Note: I know that this language is irregular and it's very easy to prove using the pumping lemma and here the question ends.
But I've been trying to do something as a challenge to reach the known irregular language $\{a^jb^j:j \ge 0\}$.
But I got stuck trying to get rid of the extra $a$, I've thought of concatenating the regular language $\{b\}$, like this $h(L)\cdot \{b\}$ which still gives me the same language but $j\ge 1$.

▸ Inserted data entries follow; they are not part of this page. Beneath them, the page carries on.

/-- What a lease of the core holds for `n` bytes under a key, when it has not ended (R195, R402) and was not read before the cycle `since` (R210): the bytes, and the first
location with a poison mark among them. A line that a slot of the core holds is read at the home (R179). -/
def leased (s : State) (core : Nat) (q : Phys) (n : Nat) (since : Nat := 0) : Option (List Byte × Option Nat) :=
  if isSpad q.loc || s.slots.any (fun e => coreOf e.1 == core && (match e.2.hold with | some (l, _) => l == q.loc / 64 | none => false)) then none
  else (((s.core core).l1.take (l1Lines s core)).find? (fun l => l.loc == q.loc / 64 * 64 && l.key == q.key && decide (logicalTime s core < l.expiry) && decide (since ≤ l.at_))).map (fun l =>
    ((l.bytes.drop (q.loc % 64)).take n,
     ((granules q.loc n).find? (fun g => l.marks.contains g)).map (fun g => if g * 16 < q.loc then q.loc else g * 16)))

/-- The lines of an L1 in the order in which it keeps them (R68): those with `.kp` first, those with `.lu` last, and the newest first among equals. DESIGN CHOICE
(log 109). -/
def l1Order (l : List Lease) : List Lease :=
  l.filter (fun x => x.hint == 2) ++ l.filter (fun x => x.hint != 2 && x.hint != 3) ++ l.filter (fun x => x.hint == 3)

/-- A line leased into a core's L1 (R402): not while a slot elsewhere holds it (R179). The lease ends 1,024 ticks after the read, or 32,000
cycles for a line of another device (R412); the L1 keeps as many lines as it has room for. -/
def leaseLine (core loc : Nat) (key : Option Nat) (room : Nat) (s : State) (hint : Nat := 0) : Option State :=
  let line := loc / 64 * 64
  if isSpad loc || heldElsewhere s core loc || room = 0 then none
  else
    let l : Lease := { loc := line, at_ := s.cycle, hint := hint, key := key, bytes := tableView s line (homeRead s line 64 key)
                       marks := (granules line 64).filter (poisoned s), expiry := logicalTime s core + (if isHbm loc then 1024 else 32000) }
    some (s.modCore core (fun c => { c with l1 := (l1Order (l :: c.l1.filter (fun x => x.loc != line && decide (s.cycle + c.ahead < x.expiry)))).take room }))

/-- A line leaves a core's L1 for want of room: one that no other would leave before (R68). -/
def unleaseLine (core loc : Nat) (s : State) : Option State :=
  let line := loc / 64 * 64
  let rank := fun (l : Lease) => if l.hint = 2 then 2 else if l.hint = 3 then 0 else 1
  let l1 := (s.core core).l1
  match l1.find? (fun l => l.loc == line) with
  | some x => if l1.all (fun y => decide (rank x ≤ rank y)) then some (dropLine core line s) else none
  | none => none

I haven't been able to think of a way of doing it using homomorphism, is there a way to delete exactly $1$ $a$ from that language?
Would appreciate any feedback, thanks in advance!
Yes, you can use the fact that each quotient of a regular language is regular. Suppose that $K = \{a^{j+1}b^j \mid j \geqslant 0 \}$ is regular. Then its left quotient by $a$, which is $$a^{-1}K = \{u \mid au \in K\} = \{a^jb^j \mid j \geqslant 0 \}$$ would be regular, a contradiction.